The reason for that is the actual verifiable existance of people who were born here clearly, scientifically, medically as neither M NOR F.
They are valid exceptions to the above quote from the Nye program and there are enough people born this way to number in the thousands in a country of some ~ 23 milllion or so.
The passport system was changed as a citizen of this country fronted and objected to having enter M or F when they were born clearly neither.
As someone with a science background who measures and models reality I approve of systems that track the world and its elements as it is and as they are .. rather than models that force a world view that doesn't match reality.
As Richard Dawkins recently clarified, "As a biologist, there are 2 sexes. And that's all there is to it." It's binary and there is no exception. People that claim otherwise are confused.
I believe there are cases of people being born with a set of sex chromosomes that are different from XY and XX. This is what your parent commenter is referring to and I fail to see how it's a valid point ("anti-science"), on the particular topic of determining biological sex in people.
If one wants to make a simple statement that encompasses the largest group of people they might say, "There are 2 sexes." If they want to make a more complex statement that encompasses all humans they might add a qualifier such that they instead say, "There are 2 typical sexes." That "typical" adds a whole lot of complexity in order to generalize the statement.
This is an opinion. Clearly there are at least some in Australia who have the opinion that they are indeed additional sexes or their passports wouldn't have more than 2 options. That's not "anti-science"; it is an opinionated interpretation of science.
Certainly the statement, "There are 2 sexes," simplifies the biological understanding we have of sex. To then add, "And that's all there is to it," makes the statement plainly wrong.
> The biological understanding of sex, as Dawkins points out, is that it is a binary of female and male.
It's taken as binary because the biological difference doesn't result in a meaningful physiological difference. That doesn't mean it's "anti-science" to have an alternative take. Consider that "The biological understanding of sex" as used in your comment should logically be understood as "A common interpretation of the biological understanding of sex". It might suddenly become clear that "it is a binary of male and female" as used in your comment is actually an opinion.
Anyway, I'm not deluding myself that this particular legal definition in Australia was not made in response to recent gender politics. It's more likely there for trans people than for a person who is biologically XXY and physiologically male. However, to say that it's "anti-science" to claim there are more than 2 sexes is mistaken. It is, as I said, an opinionated interpretation of a certain understanding of biology. You disagree with this opinion and you are mistaken when you say it is factually incorrect.
that column also contains the word "none" in some cases. And in either case it is all just a judgement call people made for the conditions.

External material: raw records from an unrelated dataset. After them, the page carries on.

-- ==== Sys2Proof/Machine/Upsets.lean ====
section
/-! DEFINITION. Check codes that fail where a word, a command or an event reads what they cover (R399, R401, R402, R404). The
verifications that fail are an input of the model (log 23); with none, nothing here changes a state. -/

namespace Sys2Proof.Machine

/-- The number by which a machine check's log entry names a structure, in SLOT (R404; log 36). -/
def DevStruct.code : DevStruct → Nat
  | .lock => 0xE0 | .hold => 0xE1 | .task => 0xE2 | .gate => 0xE3 | .desc => 0xE4 | .counter => 0xE5

/-- The word's poison tag is set (R402). -/
def State.spoil (s : State) (x : Site) : State :=
  match x with
  | .reg gid r k => s.onGroup gid fun g => match r with
    | .v n => wrV g n k { rdV g n k with tag := true }
    | .s n => wrS g n { rdS g n with tag := true }
    | .t n => wrT g n { rdT g n with rowTags := (rdT g n).rowTags ||| (1#32 <<< (k / 16)) }
    | .a n => wrA g n (k / 32) (k % 32) { rdA g n (k / 32) (k % 32) with tag := true }
    | .p _ | .x _ => g
  | .spad w => { s with cores := spPutPoison s.cores (4 * w) true }
  | .depot l w =>
    let d := s.mem.depot.map fun x => if x.line = l then { x with poison := x.poison ||| (1#32 <<< w) } else x
    { s with mem := { s.mem with depot := d } }
  | .vb k w => s.onDray k fun d => { d with vbTag := sset false d.vbTag w true }
  | .acc k c => s.onDray k fun d => d.setAcc c { d.accOf c with tag := true }
  | .l1 .. | .device _ => s

/-- A verification fails (R402, R404): a word is corrected or poisoned, a first-level line is dropped, a structure is a machine
check. -/
def State.fails (s : State) (who : Who) (u : Upset) : State :=
  match u.site with
  | .l1 core l => (s.charge who 1).l1Drop core l
  | .device x => s.machineCheck who 0 { LogAt.none with slot := x.code }
  | x => if u.two then (s.spoil x).charge who 64 else s.charge who 1

/-- What is read is verified. -/
def State.meet (s : State) (who : Who) (p : Site → Bool) : State :=
  if s.rel.upsets.isEmpty then s
  else (s.rel.upsets.filter fun u => p u.site).foldl (fun s u => s.fails who u)
    { s with rel := { s.rel with upsets := s.rel.upsets.filter fun u => !p u.site } }

/-! Words. -/

/-- The scratchpad bytes that a word reads: first byte and length. -/
def spReads (s : State) (g : Group) (i : Instr) (act : Word) : List (Nat × Nat) :=
  let at_ := fun (ofs n : Nat) => (spPhys s g ofs, n)
  let lanes := fun (o : MForm) (n : Nat) => (lanesOf act).map fun L => at_ (offN g o L) n
  match i with
  | .ld o => if o.sp then lanes o (acSize o.ac.toNat) else []
  | .st o => if o.sp && decide (acSize o.ac.toNat < 4) then lanes o (acSize o.ac.toNat) else []
  | .atom _ o | .red _ o | .cas o => if o.sp then lanes o (atomBytes o.ac.toNat) else []
  | .gateExpect o | .gateArrive o | .gatePeek o | .gateWait o | .gateWaitLim o => lanes o 16
  | .tld o =>
    (List.range 32).map (fun r => at_ (tileRowOff g o r).toNat 64) ++ if o.ac = 5 then [at_ (offN g o 0 + 2048) 128] else []
  | .mmag o => (List.range 32).map fun r => at_ (rdV g o.a.toNat r).val.toNat 64
  | .tmask o => [at_ (offN g o 0) 256]
  | .tdesc o | .tdescAlias o => [at_ (uniN g o.e3) 128]
  | .wbl o | .wblAcq o => [at_ (uniN g o.e1) 192]
  | .rst o => [at_ (uniN g o.e1) (uniN g o.e4)]
  | .redx o => [at_ (uniN g o.e1) (64 * uniN g o.e3)]
  | .imxLoad o => [at_ (uniN g o.e1) (4 * natBits (uniN g o.e4) 6 0)]
  | .imxVec o => [at_ (uniN g o.e1) (natBits (uniN g o.e4) 11 0)]
  | _ => []

/-- A word of memory lies in some bytes. -/
def inBytes (w : Nat) (x : Nat × Nat) : Bool := decide (x.1 < 4 * w + 4) && decide (4 * w < x.1 + x.2)

/-- The lanes whose loads look in the first level. -/
def l1Reads (i : Instr) (act : Word) : Option (MForm × List Nat) :=
  match i with
  | .ld o => if o.sp then none else some (o, lanesOf act)
  | .ldu o => some (o, (lanesOf act).take 1)
  | _ => none

/-- A word reads what stands at a site. -/
def wordReads (s : State) (g : Group) (i : Instr) (act : Word) (x : Site) : Bool :=
  match x with
  | .reg gid r k => gid = g.gid && i.reads.contains r && (match r with
    | .v _ => bitOf act k
    | _ => true)
  | .spad w => (spReads s g i act).any (inBytes w)
  | .l1 core l => core = g.core && (l1Reads i act).any fun (o, ls) =>
    ls.any fun L => (s.l1Find g.core g.pasid (globalAddr g o L)).any fun y => y.line = l
  | .device .gate => match i with
    | .gateExpect _ | .gateArrive _ | .gatePeek _ | .gateWait _ | .gateWaitLim _ => act ≠ 0
    | _ => false
  | .device .desc => match i with
    | .cpyIn _ | .cpyOut _ | .mrs _ => act ≠ 0
    | _ => false
  | _ => false

/-- What a path's word reads is verified before it takes effect. -/
def State.meetWord (s : State) (g : Group) (i : Option Instr) (lanes : Word) : State :=
  match i with
  | none => s
  | some i => s.meet ⟨some g.ctx, some g.gid⟩ (wordReads s g i (activeIn g i lanes))

/-! Commands of a dray. -/

/-- The words of the vector buffer and the accumulators that a command reads. -/
def drayReads (d : Dray) (i : Instr) : List Nat × List Nat :=
  let unit := (List.range 8).map fun k => 8 * d.vp + k
  match i with
  | .dmac c => (unit, [c.toNat])
  | .dmacx c => (unit ++ [d.vsp % 2048 / 4, (d.vsp + 1) % 2048 / 4], [c.toNat])
  | .dvst _ => (unit, [])
  | .dscale c _ _ => ([], [c.toNat])
  | .dacvt | .dstore .. => ([], List.range 16)
  | _ => ([], [])

/-- What a command reads is verified; its run is charged to the context that launched it (R399). -/
def State.meetCommand (s : State) (key : Nat) (i : Instr) : State :=
  let d := s.dray key
  s.meet (((d.op.bind s.op?).map (·.who)).getD ⟨none, none⟩) fun x => match x with
    | .vb k w => k = key && (drayReads d i).1.contains w
    | .acc k c => k = key && (drayReads d i).2.contains c
    | _ => false

/-! Events. -/

/-- The words of a depot line that an access of `n` bytes reads. -/
def lineReads (p : Place) (n : Nat) (x : Site) : Bool :=
  match p, x with
  | .line l ofs, .depot k w => k = l && inBytes w (ofs, n)
  | _, _ => false

/-- A request's access reads its words; a store only where it writes a part of one. -/
def State.reqReads (s : State) (id : Nat) (x : Site) : Bool :=
  (s.req? id).any fun r => (!r.kind.isStore || decide (r.size < 4)) && lineReads r.place r.size x

/-- The address that an operation accesses next, for REDX of the command given or the first that is left. -/
def Op.nextAccess (o : Op) (idx : Option Nat) : Option (Nat × AccKind) :=
  match o.kind with
  | .cpy isIn d _ coord _ =>
    let x := d.place coord o.pos
    if x.1 then some (x.2.2, if isIn then .read else .write) else none
  | .rst dest _ data _ _ => if o.pos < data.length then some (wrapNat (dest + (o.pos : Int)) 64, .write) else none
  | .wbl w .. => some (w.addr, .read)
  | .redx _ _ base cmds =>
    let left := fun (c : RedxCmd) => !c.done
    ((match idx with
      | some i => cmds[i]?.filter left
      | none => cmds.find? left)).map fun c => (redxAddr base c, .write)
  | .lines inval => (o.unit 128).map fun x => (x.2.1, if inval then .write else .read)
  | .mrs d sc _ c0 c1 =>
    let jj := max 1 (marshalRow d sc).2
    let (x, x0, x1, _) := marshalElems d sc c0 c1 (o.pos / jj) (o.pos % jj)
    some ((x.at_ fun k => if k = 0 then x0 else if k = 1 then x1 else 0).2.2, .read)
  | _ => none

/-- Where that access goes, with its residency. -/
def State.nextPlace (s : State) (o : Op) (idx : Option Nat) : Option (Place × Nat × AccKind) :=
  (o.nextAccess idx).bind fun (va, k) => match s.translate o.core o.pasid va k with
    | .hit pa nc res => match s.placeOf pa nc (o.ctx = 0) with
      | .at p _ => some (p, res, k)
      | _ => none
    | _ => none

/-- An operation's next access reads a site: a word in memory, and for a copy out its word of the scratchpad. -/
def State.opReads (s : State) (id : Nat) (idx : Option Nat) (x : Site) : Bool :=
  (s.op? id).any fun o => (match x, o.kind with
    | .spad w, .cpy false d so _ _ => (s.team? o.team).any fun t => inBytes w (t.sp (so + o.pos * d.elem), d.elem)
    | .device .counter, _ => o.moved
    | _, .cpy false .. => false
    | _, _ => (s.nextPlace o idx).any fun y => lineReads y.1 4 x)

/-- An instruction fetch reads a line. -/
def State.fetchReads (s : State) (core pasid vline : Nat) (x : Site) : Bool :=
  match s.translate core pasid (128 * vline) .fetch with
  | .hit pa nc _ => match s.placeOf pa nc false with
    | .at (.line l _) _ => lineReads (.line l 0) 128 x
    | _ => false
  | _ => false

/-- An event reads what stands at a site. -/
def State.eventReads (s : State) (i : Instr) (x : Site) : Bool :=
  match i with
  | .loadReturn id _ | .homeAtomic id _ | .storeAtHome id => s.reqReads id x
  | .copyGranuleWritten id _ | .marshalSectorWrite id | .waybillHop id => x ≠ .device .counter && s.opReads id none x
  | .redxCommandApply id idx _ => x ≠ .device .counter && s.opReads id (some idx) x
  | .icacheFill core pasid vline => s.fetchReads core pasid vline x
  | .lockRequest _ | .unlockRequest _ | .lockUnitAnswer | .lockGrant | .peerLockRelease .. => x = .device .lock
  | .holdQueueRelease _ => x = .device .hold
  | .teamPlacement | .gridRetire | .doneWrite | .postBoxTake _ => x = .device .task
  | .gateWaitDeadline => x = .device .gate
  | .engineOpComplete id => x = .device .counter && s.opReads id none x
  | _ => false

/-- Who is charged for what an event reads (R399). -/
def State.eventWho (s : State) (c : Cur) (i : Instr) : Who :=
  let none_ : Who := ⟨none, none⟩
  let ofGroup := fun (g : Group) => (⟨some g.ctx, some g.gid⟩ : Who)
  match i with
  | .loadReturn id _ | .homeAtomic id _ | .storeAtHome id | .lockRequest id | .unlockRequest id =>
    ((s.req? id).map s.reqWho).getD none_
  | .copyGranuleWritten id _ | .marshalSectorWrite id | .waybillHop id | .redxCommandApply id _ _ | .engineOpComplete id =>
    ((s.op? id).map (·.who)).getD none_
  | .icacheFill core pasid vline => ((s.fetcher core pasid vline).map ofGroup).getD none_
  | _ => ((s.group? c.gid).map ofGroup).getD none_

/-- What an event reads is verified before it takes effect. -/
def State.meetEvent (s : State) (c : Cur) (i : Instr) : State := s.meet (s.eventWho c i) (s.eventReads i)

end Sys2Proof.Machine
end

The semantic sparring over sex and gender has a pretty simple compromise, that people who want to say it is a spectrum and people who want to say it is binary should be able to agree on and be happy with:
it is a bimodal distribution
of course the problem is that is a nuanced idea and humans can't handle nuance. Maybe you can, and I can, but WE as a human group can't. We prefer to drive ourselves literally insane over the semantic argument. oh well.
I mean, yes, the number of cultures is probably mathematically countable, but considering how quickly they split and merge and mix and such (and have been doing so for likely the entirety of human existence), do you really think it would be practical to do so? ;)
this isn't something that most people are familiar with, especially people who tend to see things in binaries (not because they're stupid, but because they're trained to see the world in binaries, because it's the simplest classification system which makes it easy to manipulate by politicians and media).
https://www.independent.co.uk/arts-entertainment/tv/news/bil...
Oceania has always been at war with Eastasia.